Editor, Manteca Bulletin,
Last week information gathered from city hall was added to my comments, regarding the amount of RDA investment in new development. My conservative numbers were based on monies invested by City Hall over a period of time to new development from RDA, sales tax leveraging, fees “adjustments”, new infrastructure and deferments, costs of fending off lawsuits due to new development, and so on. A simple side-by-side comparison of “investments” made to locate businesses and to new development illustrates who really gets the lion share; with downtown being the negligible recipient. The $30 million was spent on infrastructure to service the needs of the new development; it was not invested in response to the infrastructure needs of the existing community.
I was advised that whining for the sake of whining is not a solution, what is my plan for Downtown.

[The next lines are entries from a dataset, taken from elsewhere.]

-- ==== Sys2Proof/Safety.lean ====
section
/-! DEFINITION. What counts as a good state and as the end of a run, in the terms claims use: the final states and the
observation of a run (60_exceptions.md R446, R480), and the invariants that every step keeps. -/

namespace Sys2Proof.Machine

/-- No model fault has been raised (R446). -/
def State.unfaulted (s : State) : Bool := s.faulted.isNone

/-- A final state (R480). A refused run stops with a refusal and has no final state (R448). -/
def State.final (s : State) : Bool :=
  s.prog.words.isEmpty && decide (s.phase = .ready)
    && !s.isr.active && !s.irqLine
    && s.link.job.isNone && (decide (s.link.data = .stop) || decide (s.link.data = .ulps))
    && !decide (s.frame.fsm = .scanning) && !s.frame.valid
    && s.unfaulted

/-- No frame of the log is corrupt: the postcondition of a tear-free claim (R353). -/
def Logs.tearFree (g : Logs) : Bool := g.frames.all (fun r => r.corrupt == ⟨false, false, false, false⟩)

/-! ## Runs (R8, R475, R480)

A run is a state and an endless schedule: a choice of agent for each step. It ends early only by a fault or a refusal. -/

/-- The state with one choice scheduled, and no other. -/
def State.choose (s : State) (c : Choice) : State := { s with sched := [c] }

/-- The state after the first `n` choices of a schedule (R8). -/
def State.follow (s : State) (choice : Nat → Choice) : Nat → Host.Outcome State Fault Refusal
  | 0 => .next s
  | n + 1 =>
    match s.follow choice n with
    | .next t => step (t.choose (choice n))
    | .fault r => .fault r
    | .refused r => .refused r

/-- An agent's step is enabled: it does something, where a step that holds changes nothing but the record of the
operation that holds (R10, log entry 11). -/
def State.enabled (s : State) (c : Choice) : Prop :=
  ∀ t, runChoice c s = .next t → { t with ret := s.ret } ≠ s

/-- Weak fairness to an agent (R475): if its step stays enabled from some point on, it is taken later. -/
def State.fairTo (s : State) (choice : Nat → Choice) (c : Choice) : Prop :=
  ∀ n, (∀ m, n ≤ m → ∃ t, s.follow choice m = .next t ∧ t.enabled c) → ∃ m, n ≤ m ∧ choice m = c

/-- Every bus turnaround ends (R243, R475), unless the run stops first. -/
def State.turnaroundsEnd (s : State) (choice : Nat → Choice) : Prop :=
  ∀ n t, s.follow choice n = .next t → t.link.data = .bta →
    ∃ m, n ≤ m ∧ ∀ u, s.follow choice m = .next u → u.link.data ≠ .bta

/-- The fairness of a run (R475): weak fairness to the five agents, and of the environment only that every turnaround
ends. -/
def State.fair (s : State) (choice : Nat → Choice) : Prop :=
  (∀ c, (c = .host ∨ c = .isr ∨ c = .link ∨ c = .scan ∨ c = .timer) → s.fairTo choice c) ∧ s.turnaroundsEnd choice

/-- What a run shows (R480): its first final state, and the logs up to it. -/
structure Observation where
  state : State
  logs : Logs
  deriving DecidableEq, Repr

/-- The observation of a state, if it is final. -/
def State.observe (s : State) : Option Observation := if s.final then some { state := s, logs := s.logs } else none

/-- The observation of a run within its first `n` steps: that of the FIRST final state among them (R480). A run that
faults or is refused before a final state has none. -/
def State.observation (s : State) (choice : Nat → Choice) : Nat → Option Observation
  | 0 => s.observe
  | n + 1 =>
    match s.observation choice n with
    | some o => some o
    | none =>
      match s.follow choice (n + 1) with
      | .next t => t.observe
      | .fault _ => none
      | .refused _ => none

/-- The schedule makes no register access but those of host operations. A program's runs are of this kind: a raw access
would be an operation of another program (R132, R149, log entry 8). -/
def operationsOnly (choice : Nat → Choice) : Prop := ∀ n a bytes, choice n ≠ .rawAccess a bytes

/-- The program terminates from a state (R480): every fair run of it has an observation. A run that faults, is refused,
or never reaches a final state refutes it. -/
def State.terminates (s : State) : Prop :=
  ∀ choice, operationsOnly choice → s.fair choice → ∃ n, (s.observation choice n).isSome = true

/-! ## What a step performs, and what a frame leaves behind -/

/-- The next step performs the host operation: the HOST issues it from its command stream (R9, R96), or the handler runs
it as the head of its work (R453). -/
def State.performs (s : State) (i : Instr) : Prop :=
  (nextChoice s = .host ∧ s.isr.active = false ∧ s.phase = .ready ∧ ∃ rest, decode s.prog.words = .ok (i, rest))
    ∨ (nextChoice s = .isr ∧ s.isr.active = true ∧ ∃ a rest, s.isr.work = a :: rest ∧ a.instr = i)

/-- The record is that of the frame in flight, which ends with this outcome (R408). -/
structure FrameRecord.Reports (r : FrameRecord) (s : State) (sc : Scan) (o : FrameOutcome) : Prop where
  k : r.k = sc.k
  mode : r.mode = sc.mode
  tim : r.tim = sc.tim
  lost : r.lost = sc.lost
  corrupt : r.corrupt = sc.corrupt
  /-- Log entry 13 (DEDUCED, from R143), as are the bytes below. -/
  raced : r.raced = sc.raced
  outcome : r.outcome = o
  layers : ∀ l, r.layers.get l = (sc.layers.get l).map (fun e =>
    { ch := e.ch, addr := e.addr, act := (s.layers.get l).act, bytes := e.bytes })

/-! ## Conditions of command traffic -/

/-- The DSI is configured, powered and settled: what ULPS sequences need (R231, R232). -/
def State.dsiReady (s : State) : Prop := s.dsi.configured = true ∧ s.dsi.power = .on ∧ s.settled = true

/-- No job is pending and the data lanes are idle (R233). -/
def State.lanesIdle (s : State) : Prop := s.link.job = none ∧ s.link.data = .stop

/-- Command traffic is accepted at once (R232, R233). -/
def State.commandReady (s : State) : Prop := s.dsiReady ∧ s.link.ulps = .exited ∧ s.lanesIdle

/-- The HOST takes the next step, and it issues an operation: no model fault has been raised, the schedule names the
HOST (or names no agent: log entry 4), the handler does not run (R451), and no blocking operation is under way (R96). -/
def State.hostsTurn (s : State) : Prop :=
  s.faulted = none ∧ (s.sched = [] ∨ ∃ rest, s.sched = .host :: rest) ∧ s.isr.active = false ∧ s.phase = .ready

/-! ## Invariants -/

/-- The address is in a display-capable window and aligned (R352). -/
def validAddress (ws : List Window) (a : Word) : Prop := displayMem ws a = true ∧ a.toNat % 4 = 0

/-- Every framebuffer address held by a layer channel, or read by the frame in flight, is valid (R352). -/
def State.AddressInv (s : State) : Prop :=
  (∀ l c a, (s.layers.get l).addr c = some a → validAddress s.windows a)
    ∧ ∀ sc l e, s.frame.scan = some sc → sc.layers.get l = some e → validAddress s.windows e.addr

/-- The frame machine's fields agree with one another and with the lanes (R88 to R91, R65). -/
structure State.FsmInv (s : State) : Prop where
  /-- A frame is in flight exactly in `Scanning`. -/
  scan_iff : s.frame.scan.isSome = true ↔ s.frame.fsm = .scanning
  /-- The lanes carry a frame exactly in `Scanning`. -/
  lanes_iff : s.link.data = .hsFrame ↔ s.frame.fsm = .scanning
  /-- R90: `frame.valid` is true only while armed. -/
  valid_armed : s.frame.valid = true → s.frame.fsm = .armedSoftware ∨ s.frame.fsm = .armedHardwareTE
  /-- R90: `frame.valid` is always true in `ArmedSoftware`. -/
  software_valid : s.frame.fsm = .armedSoftware → s.frame.valid = true
  /-- `ArmedSoftware` is reached in Software arm mode only, and left when TE mode is chosen (R401, R402). -/
  software_arm : s.frame.fsm = .armedSoftware → s.frame.arm = .software
  /-- `ArmedHardwareTE` is reached in TE arm mode only (R401, R402, R407, R416). -/
  te_arm : s.frame.fsm = .armedHardwareTE → s.frame.arm = .te

/-- The frame numbers of the HS transmissions on the wire, in order (R280, R405). -/
def hsFrames (w : List WireEvent) : List Nat :=
  w.filterMap (fun e => match e with
    | .txHs k => some k
    | _ => none)

/-- How many frames have begun: those recorded, and the one in flight. -/
def State.framesBegun (s : State) : Nat := s.logs.frames.length + (if s.frame.scan.isSome then 1 else 0)

/-- Frames are numbered from 0 in the order they begin, each is sent once, and each that is no longer in flight has
exactly one record, with its number (R405, R408). -/
structure State.FrameLogInv (s : State) : Prop where
  sent : hsFrames s.logs.wire = List.range s.framesBegun
  recorded : s.logs.frames.map (fun r => r.k) = List.range s.logs.frames.length
  inFlight : ∀ sc, s.frame.scan = some sc → sc.k = s.logs.frames.length

/-- The combinations of lane state, job and ULPS latch that the engine can be in (R65, R67, R94, R233 to R267). -/
def linkShape (data : DataLane) (job : Option Job) (latch : UlpsLatch) : Bool :=
  match data, job, latch with
  | .stop, none, .exited => true
  | .stop, some (.txPkt _), .exited => true
  | .stop, some (.txRead _), .exited => true
  | .stop, some .ulpsEnter, .entered => true
  | .lpTx, some (.txPkt _), .exited => true
  | .lpTx, some (.txRead _), .exited => true
  | .bta, some (.txRead _), .exited => true
  | .ulps, none, .entered => true
  | .ulps, some .ulpsExit, .exited => true
  | .hsFrame, none, .exited => true
  | _, _, _ => false

/-- What the write array holds while a job is pending: the packed payload of the long packet being sent, and nothing
else (R69, R138, R140). -/
def writeArrayFor (job : Option Job) : List Word :=
  match job with
  | some (.txPkt (.long _ payload)) => packLe payload
  | _ => []

/-- The link's fields agree with one another (R65 to R69, R94). -/
structure State.LinkInv (s : State) : Prop where
  shape : linkShape s.link.data s.link.job s.link.ulps = true
  clock : s.link.clk = .ulps ↔ s.link.data = .ulps
  writeArray : s.link.wrArray = writeArrayFor s.link.job
  /-- R69: at most `ceil(LONG_MAX / 4)` words. -/
  writeArray_length : s.link.wrArray.length ≤ (Config.longMax + 3) / 4
  /-- R68: at most `RX_FIFO_DEPTH` bytes. -/
  fifo_length : s.link.rxFifo.length ≤ Config.rxFifoDepth

/-- The reserved bits of the status and enable words read 0 (R70, R73). -/
def State.ReservedInv (s : State) : Prop := s.irq.status &&& 0xFFF0C000#32 = 0#32 ∧ s.irq.enable &&& 0xFFFFFE00#32 = 0#32

/-- The configuration fields agree with one another (R42 to R44, R49, R75 to R77, R83, R324, R355). -/
structure State.ConfigInv (s : State) : Prop where
  /-- After a successful `dsi.init` no field it writes is unset, so no read of `dsi.mode` faults. -/
  configured : s.dsi.configured = true → s.dsi.mode.isSome ∧ s.dsi.lanes.isSome ∧ s.dsi.teEdge.isSome
  timing : s.tim.set = true → s.tim.counts.isSome ∧ s.tim.smartPix.isSome
  /-- R83. -/
  enabled_iff : ∀ l, (s.layers.get l).phase = .enabled ↔ (s.layers.get l).sh.en = true
  /-- R324, R355: no layer is enabled before panel timing is written, or without a format. -/
  enabled_ready : ∀ l, (s.layers.get l).sh.en = true → s.tim.set = true ∧ (s.layers.get l).sh.fmt.isSome
  /-- So no frame scans a layer that has no format (R80, R405). -/
  active_format : ∀ l c, (s.layers.get l).act = some c → c.en = true → c.fmt.isSome

/-- While the handler does not run it has no work left (R97, R457). -/
def State.HandlerInv (s : State) : Prop := s.isr.active = false → s.isr.work = []

end Sys2Proof.Machine
end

My plan is based on a simple principle — introduction of a reliable source of people will equate to increased customer opportunities. I use “opportunities” for two reasons. One, as history as proven many times over, a downtown’s makeup and activity will transition naturally due to the opportunity of an increased consumer base. Two, I believe that government should assist with infrastructure improvements but it is up to the downtown business owners themselves to take advantage of the new opportunities.
My plan is simple; construct a multi-use, multi-story governmental services campus in Downtown. The introduction of hundreds of stable and reliable customers to the downtown area will accelerate the transition of Downtown to a viable and active commercial district at the heart of the community. The side benefit to Manteca’s residents is that the existing city hall campus (on Center Street) becomes the new community/arts/cultural center and the existing public library becomes a new veteran’s memorial site and community social hall.
How do we pay for it? Redirect RDA funds and other municipal funding and financing sources, disposal of surplus municipal properties, potential tenant rents, restructure of new development contributions and fees, and the list goes on. That RDA $30 million or $60 million would be a good start.